** Opening Source material block **

/-- The checker reads one word: the position rises by one, the word of the pass is fed to the checksum unless it is word 15, and a fault
kept stands or gives way to a lower-numbered one; a complete pass reads no more. With no fault kept, items 1 to 4 are judged after the
header in both kinds of check and item 9 after them in a full check; in a full check items 5 and 6 are judged at the words of the net
records, items 7 and 8 at the member entries where items 5 and 6 stand, and item 10 at the offsets, each with its location; a fault found
replaces one kept of a higher item, so one of items 5 to 8 that of item 9, and no other (R35 to R37). -/
def Obligations.CheckerReadsWord : Prop :=
  ∀ (s : State) (k : Check), s.inReset = false → s.store.check = some k →
    (k.complete s.store.words = true → exec .checkerWordRead s = .next s) ∧
    (k.complete s.store.words = false →
      ∃ k', exec .checkerWordRead s = .next (s.setStore { s.store with check := some k' }) ∧
        k'.pos = k.pos + 1 ∧ k'.kind = k.kind ∧
        k'.rem = (if k.pos = 15 then k.rem
          else crcWord k.rem (imageRead s.store.words (passWord (hdrNets s.store.words) (hdrMembers s.store.words) k.pos))) ∧
        (∀ f, k.fault = some f → ∃ f', k'.fault = some f' ∧ (f' = f ∨ f'.item < f.item)) ∧
        (k.pos < 15 → k'.fault = k.fault) ∧
        (k.fault = none →
          k.pos = 15 →
            (imageRead s.store.words 0 ≠ 0x4648 → k'.fault = some ⟨1, .formatTag, .none⟩) ∧
            (imageRead s.store.words 0 = 0x4648 →
              (¬ (1 ≤ hdrSpan s.store.words ∧ hdrSpan s.store.words ≤ 2048) → k'.fault = some ⟨2, .span, .none⟩) ∧
              (1 ≤ hdrSpan s.store.words ∧ hdrSpan s.store.words ≤ 2048 →
                (¬ (1 ≤ hdrNets s.store.words ∧ hdrNets s.store.words ≤ 1024) → k'.fault = some ⟨3, .netCount, .none⟩) ∧
                (1 ≤ hdrNets s.store.words ∧ hdrNets s.store.words ≤ 1024 →
                  (¬ (1 ≤ hdrMembers s.store.words ∧ hdrMembers s.store.words ≤ 2048) → k'.fault = some ⟨4, .memberCount, .none⟩) ∧
                  (1 ≤ hdrMembers s.store.words ∧ hdrMembers s.store.words ≤ 2048 →
                    (k.kind = .checksum → k'.fault = none) ∧
                    (k.kind = .full →
                      k'.fault =
                        if ¬ (1 ≤ hdrThreshold s.store.words ∧ hdrThreshold s.store.words ≤ 40000000) then
                          some ⟨9, .headerLimits, .field .continuityThreshold⟩
                        else if ¬ (100 ≤ hdrShort s.store.words ∧ hdrShort s.store.words ≤ 40000) then
                          some ⟨9, .headerLimits, .field .shortThreshold⟩
                        else if 3 < hdrStart s.store.words then some ⟨9, .headerLimits, .field .startRange⟩
                        else if ¬ (50 ≤ hdrVoltage s.store.words ∧ hdrVoltage s.store.words ≤ 1500) then
                          some ⟨9, .headerLimits, .field .insulationVoltage⟩
                        else if ¬ (10 ≤ hdrDwell s.store.words ∧ hdrDwell s.store.words ≤ 60000) then
                          some ⟨9, .headerLimits, .field .dwell⟩
                        else if ¬ (1 ≤ hdrInsulation s.store.words ∧ hdrInsulation s.store.words ≤ 60000) then
                          some ⟨9, .headerLimits, .field .insulationThreshold⟩
                        else none)))))) ∧
        (16 ≤ k.pos → k.kind = .checksum → k'.fault = k.fault) ∧
        (16 ≤ k.pos → k.kind = .full → ∀ n, n = hdrNets s.store.words → ∀ m, m = hdrMembers s.store.words →
          ∀ w, w = (imageRead s.store.words (passWord n m k.pos)).toNat → ∀ rank, rank = (k.fault.map (·.item)).getD 11 →
          (k.pos < 16 + 4 * n → ∀ i, i = (k.pos - 16) / 4 →
            ((k.pos - 16) % 4 = 0 →
              k'.count = w ∧ (k'.fault = if ¬ (1 ≤ w ∧ w ≤ 512) ∧ 5 < rank then some ⟨5, .netSize, .net i⟩ else k.fault)) ∧
            ((k.pos - 16) % 4 = 1 →
              k'.sum = k.sum + k.count ∧
              (k'.fault =
                if w ≠ k.sum ∧ 6 < rank then some ⟨6, .contiguity, .net i⟩
                else if i + 1 = n ∧ k.sum + k.count ≠ m ∧ 6 < rank then some ⟨6, .contiguity, .none⟩ else k.fault)) ∧
            (2 ≤ (k.pos - 16) % 4 → k'.fault = k.fault)) ∧
          (16 + 4 * n ≤ k.pos → k.pos < 16 + 4 * n + m →
            (rank ≤ 6 → k'.fault = k.fault) ∧
            (6 < rank → ∀ i, i = (if k.left ≠ 0 then k.net else if k.pos = 16 + 4 * n then 0 else k.net + 1) →
              k'.net = i ∧ k'.prev = some w ∧
              k'.left = (if k.left = 0 then netCount s.store.words i else k.left) - 1 ∧
              k'.seen = k.seen ||| pointSet w ∧
              (k'.fault =
                if (hdrSpan s.store.words ≤ w ∨ (k.left ≠ 0 ∧ w ≤ k.prev.getD 0 ∧ k.prev ≠ none)) ∧ 7 < rank then
                  some ⟨7, .memberOrder, .net i⟩
                else if k.seen.getLsbD w = true ∧ 8 < rank then some ⟨8, .sharedPoint, .pointNet w i⟩ else k.fault))) ∧
          (16 + 4 * n + m ≤ k.pos →
            k'.fault = if 4095 < w ∧ 10 < rank then some ⟨10, .offset, .physical (k.pos - (16 + 4 * n + m))⟩ else k.fault)))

** Closing Source material block **

Exercise directions:
Print the lines above from the one with "kept stands or" through the one with "def Obligations.CheckerReadsWord : Prop", both included, exactly as written and nothing more.

Output:
kept stands or gives way to a lower-numbered one; a complete pass reads no more. With no fault kept, items 1 to 4 are judged after the
header in both kinds of check and item 9 after them in a full check; in a full check items 5 and 6 are judged at the words of the net
records, items 7 and 8 at the member entries where items 5 and 6 stand, and item 10 at the offsets, each with its location; a fault found
replaces one kept of a higher item, so one of items 5 to 8 that of item 9, and no other (R35 to R37). -/
def Obligations.CheckerReadsWord : Prop :=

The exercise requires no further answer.